* Task item: Going through the entries, how many lines include the string "PfxEntry"? Answer only with the number.
───── Records for the task
/-- A write of a whole word clears its mark (R444). -/
def State.cleanse (s : State) (k : MemKind) (u i : Nat) : State :=
  { s with health := { s.health with poison := s.health.poison.filter fun w => w ≠ ⟨k, u, i⟩ } }

/-! ### Ternary compare -/

/-- A side word (R74). -/
structure Side where
  role : Nat
  width : Nat
  valid : Bool
  rset : Bool
  prio : Nat
  first : Edition
  retiring : Edition
  ptr : Nat
  plen : Nat
  replica : Nat
  deriving DecidableEq, Repr

def sideOf (w : BitVec 96) : Side :=
  ⟨fld w 95 94, fld w 93 92, nbit w.toNat 91, nbit w.toNat 90, fld w 89 66, BitVec.ofNat 16 (fld w 65 50),
    BitVec.ofNat 16 (fld w 49 34), fld w 33 12, fld w 11 9, fld w 8 6⟩

/-- Image of a side word (R74). -/
def Side.image (x : Side) : BitVec 96 :=
  BitVec.ofNat 96 (pack [(2, x.role), (2, x.width), (1, b2n x.valid), (1, b2n x.rset), (24, x.prio),
    (16, x.first.toNat), (16, x.retiring.toNat), (22, x.ptr), (3, x.plen), (3, x.replica), (6, 0)])

/-- WIDTH code of an entry of `k` atoms (R74). -/
def widthCode (k : Nat) : Nat := if k = 1 then 0 else if k = 2 then 1 else if k = 4 then 2 else 3

/-- An atom matches 80 key bits (R71, R73). -/
def atomHit (a : BitVec 160) (kb : Nat) : Bool :=
  let value := a.toNat / 2 ^ 80
  let mask := a.toNat % 2 ^ 80
  decide (value &&& ((2 ^ 80 - 1) ^^^ mask) = 0) && decide (mask &&& (value ^^^ kb) = 0)

/-- The entry at a row hits a key of 80k bits (R73). -/
def State.entryHit (s : State) (k bay mat row key : Nat) : Bool :=
  (List.range k).all fun a => atomHit (s.atom (rowKey bay (mat + a) row)) (sliceAt key (80 * k) (80 * a) 80)

/-- Selector value of a key of 80k bits: bit i is the key bit at SELPOS i (R83). -/
def selector (d : Trn) (key : Nat) : Nat :=
  maskOf ((List.range d.selpos.length).filter fun i => sliceAt key (80 * d.k) (d.selpos.getD i 0) 1 = 1)

/-- Bucket index of a selector value (R84). -/
def bucketOf (d : Trn) (sel : Nat) : Nat := ((sel ^^^ d.seed) * 0x9E37 % 65536) * d.nbkt / 65536

/-- First mats that a lookup compares: its bucket and every open set (R85). -/
def comparedMats (d : Trn) (key : Nat) : List Nat :=
  d.mat (bucketOf d (selector d key)) :: (List.range d.nopen).map fun o => d.mat (d.nbkt + o)

/-- Rows of a mat whose side word is not the empty one: row and word. -/
def State.usedRows (s : State) (bay mat : Nat) : List (Nat × BitVec 96) :=
  s.bays.sides.filterMap fun e =>
    if rowKey bay mat 0 ≤ e.1 ∧ e.1 < rowKey bay mat 1024 then some (e.1 - rowKey bay mat 0, e.2) else none

/-- A call number (R65). -/
def callNumber (device bay mat row : Nat) : Nat := pack [(12, device), (7, bay), (6, mat), (10, row)]

/-- Winner of a ternary lookup so far, with the number of live hits at its priority (R65, R95). -/
structure Best where
  prio : Nat
  call : Nat
  n : Nat
  first : Nat
  ptr : Nat
  plen : Nat
  deriving DecidableEq, Repr

/-- The merge of R95. -/
def mergeBest (a b : Option Best) : Option Best :=
  match a, b with
  | none, b => b
  | a, none => a
  | some a, some b =>
    if a.prio ≠ b.prio then some (if a.prio < b.prio then a else b)
    else some { (if a.call < b.call then a else b) with n := a.n + b.n }

/-- Candidates of one mat set of one bay (R73, R75). -/
def State.matBest (s : State) (d : Trn) (device bay mat key : Nat) (e : Edition) : Option Best :=
  (s.usedRows bay mat).foldl (fun acc r =>
    let x := sideOf r.2
    if x.role = 1 && x.width = widthCode d.k && liveAt d.direct x.valid x.rset x.first x.retiring e &&
        s.entryHit d.k bay mat r.1 key then
      mergeBest acc (some ⟨x.prio, callNumber device bay mat r.1, 1, if d.direct then 0 else x.first.toNat, x.ptr, x.plen⟩)
    else acc) none

/-- Winner of a ternary lookup over the physical bays of the serving copy (R65). -/
def State.trnBest (s : State) (d : Trn) (device : Nat) (bays : List Nat) (key : Nat) (e : Edition) : Option Best :=
  bays.foldl (fun acc b => (comparedMats d key).foldl (fun acc m => mergeBest acc (s.matBest d device b m key e)) acc) none

/-- A compared row of a bay has an uncorrectable side word (R74). -/
def State.sideUncorr (s : State) (d : Trn) (bays : List Nat) (key : Nat) : Bool :=
  s.health.poison.any fun w => w.kind == .side && bays.contains w.unit &&
    (comparedMats d key).any fun m => decide (m ≤ w.index / 1024 ∧ w.index / 1024 < m + d.k)

/-! ### Prefix -/

/-- A key of `w` bits with position 0 at bit 127. -/
def key128 (w key : Nat) : Nat := key * 2 ^ (128 - w)

/-- The first `g` positions of a 128-bit key, the rest cleared. -/
def clip (g x : Nat) : Nat := x / 2 ^ (128 - g) * 2 ^ (128 - g)

/-- The entry covers the key. -/
def PfxEntry.covers (x : PfxEntry) (k : Nat) : Bool := clip x.len k = x.prefix_.toNat

def PfxEntry.live (x : PfxEntry) (direct : Bool) (e : Edition) : Bool :=
  liveAt direct x.valid x.rset x.first x.retiring e

/-- The longer of two prefix entries. -/
def longer (a : Option PfxEntry) (b : PfxEntry) : Option PfxEntry :=
  match a with
  | none => some b
  | some a => if a.len < b.len then some b else some a

/-- The longest entry live at an edition that covers a key (R66, R121). -/
def longestLive (direct : Bool) (es : List PfxEntry) (k : Nat) (e : Edition) : Option PfxEntry :=
  (es.filter fun x => x.covers k && x.live direct e).foldl longer none

/-- The slice of a copy that owns a key (R114). -/
def Pfx.owner (d : Pfx) (c key : Nat) : Nat := d.slices.getD c 0 + sliceAt key d.w 0 d.span

/-- Address of a word of a prefix memory: its table, its memory (0 to 9 a trie level, 10 the answer words, 11 the records, 12
the hash cells, 13 the filter; R489) and its index there. -/
def pfxAddr (t mem i : Nat) : Nat := t * 2 ^ 36 + mem * 2 ^ 32 + i

/-- Table, memory and index of a prefix-engine word. -/
def pfxWord (w : MemWord) : Nat × Nat × Nat := (w.index / 2 ^ 36, w.index / 2 ^ 32 % 16, w.index % 2 ^ 32)

/-- Image of an answer word (R119). -/
def AnsWord.image (w : AnsWord) : BitVec 64 :=
  BitVec.ofNat 64 (pack [(1, b2n w.swset), (16, w.sw.toNat), (1, b2n w.ohit), (22, w.orec), (1, b2n w.nhit), (22, w.nrec),
    (1, 0)])

/-- `version()` of R120: the record that answers at an edition. -/
def AnsWord.version (w : AnsWord) (e : Edition) : Option Nat :=
  if w.swset && !edLe w.sw e then (if w.ohit then some w.orec else .none)
  else if w.nhit then some w.nrec else .none

/-! #### The trie (R118 to R121) -/

/-- Key bits that a trie level consumes, and those that the levels above it have consumed (R111). -/
def Pfx.stride (d : Pfx) (l : Nat) : Nat := d.strides.getD l 0
def Pfx.pos (d : Pfx) (l : Nat) : Nat := (d.strides.take l).sum

/-- A slot word of a type and an index (R118). -/
def slotImage (ty i : Nat) : BitVec 32 := BitVec.ofNat 32 (ty * 2 ^ 30 + i)

/-- The node that a word of a level belongs to. -/
def Table.nodeAt (tb : Table) (d : Pfx) (slice l i : Nat) : Option TrieNode :=
  tb.nodes.find? fun n => n.slice = slice && n.level = l && decide (n.index ≤ i ∧ i < n.index + 2 ^ d.stride l)

/-- The leaves that hold a key. -/
def Table.leavesAt (tb : Table) (slice lo : Nat) : Option Leaves :=
  tb.leaves.find? fun r => r.slice = slice && decide (r.lo ≤ lo ∧ lo < r.past)

/-- A slot word (R118): CHILD where a node of the next level stands for its keys, LEAF where a leaf does, else EMPTY. -/
def Table.slotWord (tb : Table) (d : Pfx) (slice l i : Nat) : BitVec 32 :=
  match tb.nodeAt d slice l i with
  | .none => 0
  | some n =>
    let size := 2 ^ (128 - d.pos (l + 1))
    let lo := n.lo + (i - n.index) * size
    match tb.nodes.find? fun c => c.slice = slice && c.level = l + 1 && c.lo = lo with
    | some c => slotImage 0 c.index
    | .none =>
      match tb.leavesAt slice lo with
      | some r => slotImage 1 (r.index + (lo - r.lo) / size)
      | .none => slotImage 2 0

/-- An answer word of level 10 (R119). -/
def Table.answerWord (tb : Table) (slice i : Nat) : AnsWord :=
  match tb.leaves.find? fun r => r.slice = slice && decide (r.index ≤ i ∧ i < r.index + r.count) with
  | some r => r.answer
  | .none => AnsWord.blank

/-- The walk of R120 from a slot of a level on: the slots read, as level and index, and the answer word of the leaf it ends
at, if it ends at one. -/
def Table.walk (tb : Table) (d : Pfx) (slice key : Nat) : Nat → Nat → Nat → List (Nat × Nat) × Option Nat
  | 0, _, _ => ([], .none)
  | n + 1, l, i =>
    let x := (tb.slotWord d slice l i).toNat
    if x / 2 ^ 30 = 0 then
      let r := tb.walk d slice key n (l + 1) (x % 2 ^ 30 + sliceAt key d.w (d.pos (l + 1)) (d.stride (l + 1)))
      ((l, i) :: r.1, r.2)
    else ([(l, i)], if x / 2 ^ 30 = 1 then some (x % 2 ^ 30) else .none)

/-- The walk for a key of `w` bits from the root of a slice; without a root nothing is read. -/
def Table.walkFrom (tb : Table) (d : Pfx) (slice key : Nat) : List (Nat × Nat) × Option Nat :=
  match tb.nodes.find? fun n => n.slice = slice && n.level = 0 with
  | some n => tb.walk d slice key 10 0 (n.index + sliceAt key d.w 0 (d.stride 0))
  | .none => ([], .none)

/-- The entry whose record has an index on a slice. -/
def recordAt (es : List PfxEntry) (slice r : Nat) : Option PfxEntry :=
  es.find? fun e => sget (fun _ => 0) e.recs slice = r + 1

/-- What a lookup finds in a prefix image: nothing, a record, or an uncorrectable word on its way (R138). -/
inductive PfxFound where
  | miss
  | bad
  | entry (e : PfxEntry)
  deriving DecidableEq, Repr

/-- The cycle in which the update port writes the word of a key of a range: 64 words to an update, an update in 100 cycles
(R125, R126). -/
def LateRange.due (r : LateRange) (k : Nat) : Nat := r.start + 100 * ((r.first + (k - r.lo) / r.size) / 64)

/-- A read of a key's word in cycle `c` finds what the word held before a write: the write comes in that cycle or later
(R125). -/
def LateImage.stands (m : LateImage) (slice : Nat) (group : Option Nat) (k c : Nat) : Bool :=
  m.ranges.any fun r => r.slice = slice && r.group = group && decide (r.lo ≤ k ∧ k < r.past ∧ c ≤ r.due k)

/-- A table as a read of a key's word in cycle `c` finds it (R125). -/
def Table.asOf (tb : Table) (slice : Nat) (group : Option Nat) (k c : Nat) : Table :=
  match tb.late.find? fun m => m.stands slice group k c with
  | some m => { tb with entries := m.entries, nodes := m.nodes, leaves := m.leaves, cells := m.cells, filter := m.filter }
  | .none => tb

/-- The record that an answer word selects at an edition (R120, R131). -/
def State.pfxRecord (s : State) (t : Nat) (tb : Table) (slice : Nat) (r : Option Nat) : PfxFound :=
  match r with
  | none => .miss
  | some r =>
    if s.poisoned .pfxRecord slice (pfxAddr t 11 r) then .bad
    else match recordAt tb.entries slice r with
      | some e => .entry e
      | none => .miss

/-- The first level at which two walks read different slot words (R118). -/
def walkSplit (old new : Table) (d : Pfx) (slice : Nat) (w : List (Nat × Nat)) : Option Nat :=
  (w.find? fun x => old.slotWord d slice x.1 x.2 ≠ new.slotWord d slice x.1 x.2).map Prod.fst

/-- The image that a walk whose compare begins in cycle `c` finds: level `l` is read from cycle c + 2l on and the answer word
from c + 20 on (R132). -/
def Table.walked (tb : Table) (d : Pfx) (slice key c : Nat) : Table :=
  let k := key128 d.w key
  let old := tb.asOf slice .none k c
  let new := tb.asOf slice .none k (c + 20)
  match walkSplit old new d slice (old.walkFrom d slice key).1 with
  | some l => tb.asOf slice .none k (c + 2 * l)
  | .none => new

/-- A lookup in trie mode on a slice (R120), its compare beginning in cycle `c`. -/
def State.trieFind (s : State) (t : Nat) (d : Pfx) (slice key c : Nat) (e : Edition) : PfxFound :=
  let tb := (s.table t).walked d slice key c
  let w := tb.walkFrom d slice key
  if w.1.any fun x => s.poisoned .trieNode slice (pfxAddr t x.1 x.2) then .bad
  else match w.2 with
    | none => .miss
    | some i =>
      if s.poisoned .trieAnswer slice (pfxAddr t 10 i) then .bad
      else s.pfxRecord t tb slice ((tb.answerWord slice i).version e)

/-! #### The hash image (R127, R128, R130, R131) -/

/-- The group hash of R128 over a 128-bit key. -/
def pfxHash (k g seed : Nat) : Nat :=
  [96, 64, 32, 0].foldl (fun a sh =>
    let x := (a ^^^ (clip g k / 2 ^ sh % 4294967296)) * 0x9E3779B1 % 4294967296
    x ^^^ (x / 32768)) ((seed ^^^ g) % 4294967296)

/-- Bucket of a hash (R128). -/
def bkt (h nblog : Nat) : Nat := if nblog = 0 then 0 else h / 2 ^ (32 - nblog)

/-- GLEN and NBLOG of a group (R112), and the slice that it lives on (R127). -/
def Pfx.glen (d : Pfx) (i : Nat) : Nat := (d.groups.getD i (0, 0)).1
def Pfx.nblog (d : Pfx) (i : Nat) : Nat := (d.groups.getD i (0, 0)).2
def groupSlice (i : Nat) : Nat := i % 4

/-- The two buckets of a key in a group (R128). -/
def Pfx.buckets (d : Pfx) (i k : Nat) : List Nat :=
  [bkt (pfxHash k (d.glen i) d.seed) (d.nblog i), bkt (pfxHash k (d.glen i) (d.seed ^^^ 0x5BD1E995)) (d.nblog i)]

/-- Filter index of a key (R130). -/
def Pfx.filterIndex (d : Pfx) (k : Nat) : Nat := pfxHash k d.filtlen (d.seed ^^^ 0x2F6B4A1D) / 65536

/-- Bit `i` of a filter word (R130): its count is not zero. -/
def Table.filterBit (tb : Table) (f i : Nat) : Bool := sget (fun _ => 0) tb.filter (16 * f + i) != 0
──────────
* Response: 6